theorem keep_State_slotCommand (s : State) (ring code : Nat) (slotOf : Cmd → Nat) (valid : List Nat)
    (f : State → Cmd → Nat → State) (h : Keep kq ku s) (hf : ∀ t c p, Keep kq ku t → Keep kq ku (f t c p)) :
    Keep kq ku (s.slotCommand ring code slotOf valid f) := by
  unfold State.slotCommand
  with_reducible apply keep_State_command
  · with_reducible assumption
  · intro _ _ _
    extract_lets +onlyGivenNames x0
    refine Keep.ite ?_ ?_
    · with_reducible apply keep_State_complete
      with_reducible apply keep_State_disabledReq
      with_reducible assumption
    · refine Keep.ite ?_ ?_
      · with_reducible apply keep_State_complete
        with_reducible assumption
      · with_reducible apply hf
        with_reducible assumption

theorem keep_State_initialLoads (s : State) (p : Nat) (kh : Keep kq ku s) : Keep kq ku (State.initialLoads s p) := by
  unfold State.initialLoads
  refine Keep.foldl ?_ ?_
  · with_reducible assumption
  · intro _ _ _
    extract_lets +onlyGivenNames x0
    extract_lets +onlyGivenNames x1
    split
    · with_reducible assumption
    · extract_lets +onlyGivenNames x2
      refine Keep.ite ?_ ?_
      · with_reducible assumption
      · split
        · with_reducible assumption
        · extract_lets +onlyGivenNames x3
          with_reducible apply keep_State_startLoad
          with_reducible assumption

theorem keep_State_cadenceStart (s : State) (p : Nat) (kh : Keep kq ku s) : Keep kq ku (State.cadenceStart s p) := by
  unfold State.cadenceStart
  split
  · with_reducible assumption
  · extract_lets +onlyGivenNames x0
    extract_lets +onlyGivenNames x1
    extract_lets +onlyGivenNames x2
    with_reducible apply keep_State_postCadence
    with_reducible apply keep_State_setSlot
    with_reducible assumption

theorem keep_execPlanStart (ring : Fin 16) (s : State) (kh : Keep kq ku s) : OKeep kq ku (execPlanStart ring s) := by
  unfold execPlanStart
  show Keep _ _ _
  with_reducible apply keep_State_slotCommand
  · with_reducible assumption
  · intro _ _ _ _
    extract_lets +onlyGivenNames x0
    refine Keep.cut (P := Keep kq ku x0) ?_ fun h1 => ?_
    · unfold x0
      with_reducible apply keep_State_restartBatches
      with_reducible apply keep_State_rewind
      with_reducible assumption
    extract_lets +onlyGivenNames x2
    extract_lets +onlyGivenNames x3
    refine Keep.cut (P := Keep kq ku x3) ?_ fun h4 => ?_
    · unfold x3
      with_reducible apply keep_State_setSlotState
      with_reducible apply keep_State_setSlot
      with_reducible assumption
    extract_lets +onlyGivenNames x5
    refine Keep.cut (P := Keep kq ku x5) ?_ fun h6 => ?_
    · unfold x5
      refine Keep.ite ?_ ?_
      · with_reducible assumption
      · with_reducible apply keep_State_initialLoads
        with_reducible assumption
    extract_lets +onlyGivenNames x7
    refine Keep.cut (P := Keep kq ku x7) ?_ fun h8 => ?_
    · unfold x7
      refine Keep.foldl ?_ ?_
      · with_reducible assumption
      · intro _ _ _
        split
        · with_reducible apply keep_State_setGroup
          with_reducible assumption
        · with_reducible assumption
    with_reducible apply keep_State_complete
    with_reducible apply keep_State_cadenceStart
    with_reducible assumption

----

What to do:
Each line in the listing above is to be returned unchanged.

Your solution:
theorem keep_State_slotCommand (s : State) (ring code : Nat) (slotOf : Cmd → Nat) (valid : List Nat)
    (f : State → Cmd → Nat → State) (h : Keep kq ku s) (hf : ∀ t c p, Keep kq ku t → Keep kq ku (f t c p)) :
    Keep kq ku (s.slotCommand ring code slotOf valid f) := by
  unfold State.slotCommand
  with_reducible apply keep_State_command
  · with_reducible assumption
  · intro _ _ _
    extract_lets +onlyGivenNames x0
    refine Keep.ite ?_ ?_
    · with_reducible apply keep_State_complete
      with_reducible apply keep_State_disabledReq
      with_reducible assumption
    · refine Keep.ite ?_ ?_
      · with_reducible apply keep_State_complete
        with_reducible assumption
      · with_reducible apply hf
        with_reducible assumption

theorem keep_State_initialLoads (s : State) (p : Nat) (kh : Keep kq ku s) : Keep kq ku (State.initialLoads s p) := by
  unfold State.initialLoads
  refine Keep.foldl ?_ ?_
  · with_reducible assumption
  · intro _ _ _
    extract_lets +onlyGivenNames x0
    extract_lets +onlyGivenNames x1
    split
    · with_reducible assumption
    · extract_lets +onlyGivenNames x2
      refine Keep.ite ?_ ?_
      · with_reducible assumption
      · split
        · with_reducible assumption
        · extract_lets +onlyGivenNames x3
          with_reducible apply keep_State_startLoad
          with_reducible assumption

theorem keep_State_cadenceStart (s : State) (p : Nat) (kh : Keep kq ku s) : Keep kq ku (State.cadenceStart s p) := by
  unfold State.cadenceStart
  split
  · with_reducible assumption
  · extract_lets +onlyGivenNames x0
    extract_lets +onlyGivenNames x1
    extract_lets +onlyGivenNames x2
    with_reducible apply keep_State_postCadence
    with_reducible apply keep_State_setSlot
    with_reducible assumption

theorem keep_execPlanStart (ring : Fin 16) (s : State) (kh : Keep kq ku s) : OKeep kq ku (execPlanStart ring s) := by
  unfold execPlanStart
  show Keep _ _ _
  with_reducible apply keep_State_slotCommand
  · with_reducible assumption
  · intro _ _ _ _
    extract_lets +onlyGivenNames x0
    refine Keep.cut (P := Keep kq ku x0) ?_ fun h1 => ?_
    · unfold x0
      with_reducible apply keep_State_restartBatches
      with_reducible apply keep_State_rewind
      with_reducible assumption
    extract_lets +onlyGivenNames x2
    extract_lets +onlyGivenNames x3
    refine Keep.cut (P := Keep kq ku x3) ?_ fun h4 => ?_
    · unfold x3
      with_reducible apply keep_State_setSlotState
      with_reducible apply keep_State_setSlot
      with_reducible assumption
    extract_lets +onlyGivenNames x5
    refine Keep.cut (P := Keep kq ku x5) ?_ fun h6 => ?_
    · unfold x5
      refine Keep.ite ?_ ?_
      · with_reducible assumption
      · with_reducible apply keep_State_initialLoads
        with_reducible assumption
    extract_lets +onlyGivenNames x7
    refine Keep.cut (P := Keep kq ku x7) ?_ fun h8 => ?_
    · unfold x7
      refine Keep.foldl ?_ ?_
      · with_reducible assumption
      · intro _ _ _
        split
        · with_reducible apply keep_State_setGroup
          with_reducible assumption
        · with_reducible assumption
    with_reducible apply keep_State_complete
    with_reducible apply keep_State_cadenceStart
    with_reducible assumption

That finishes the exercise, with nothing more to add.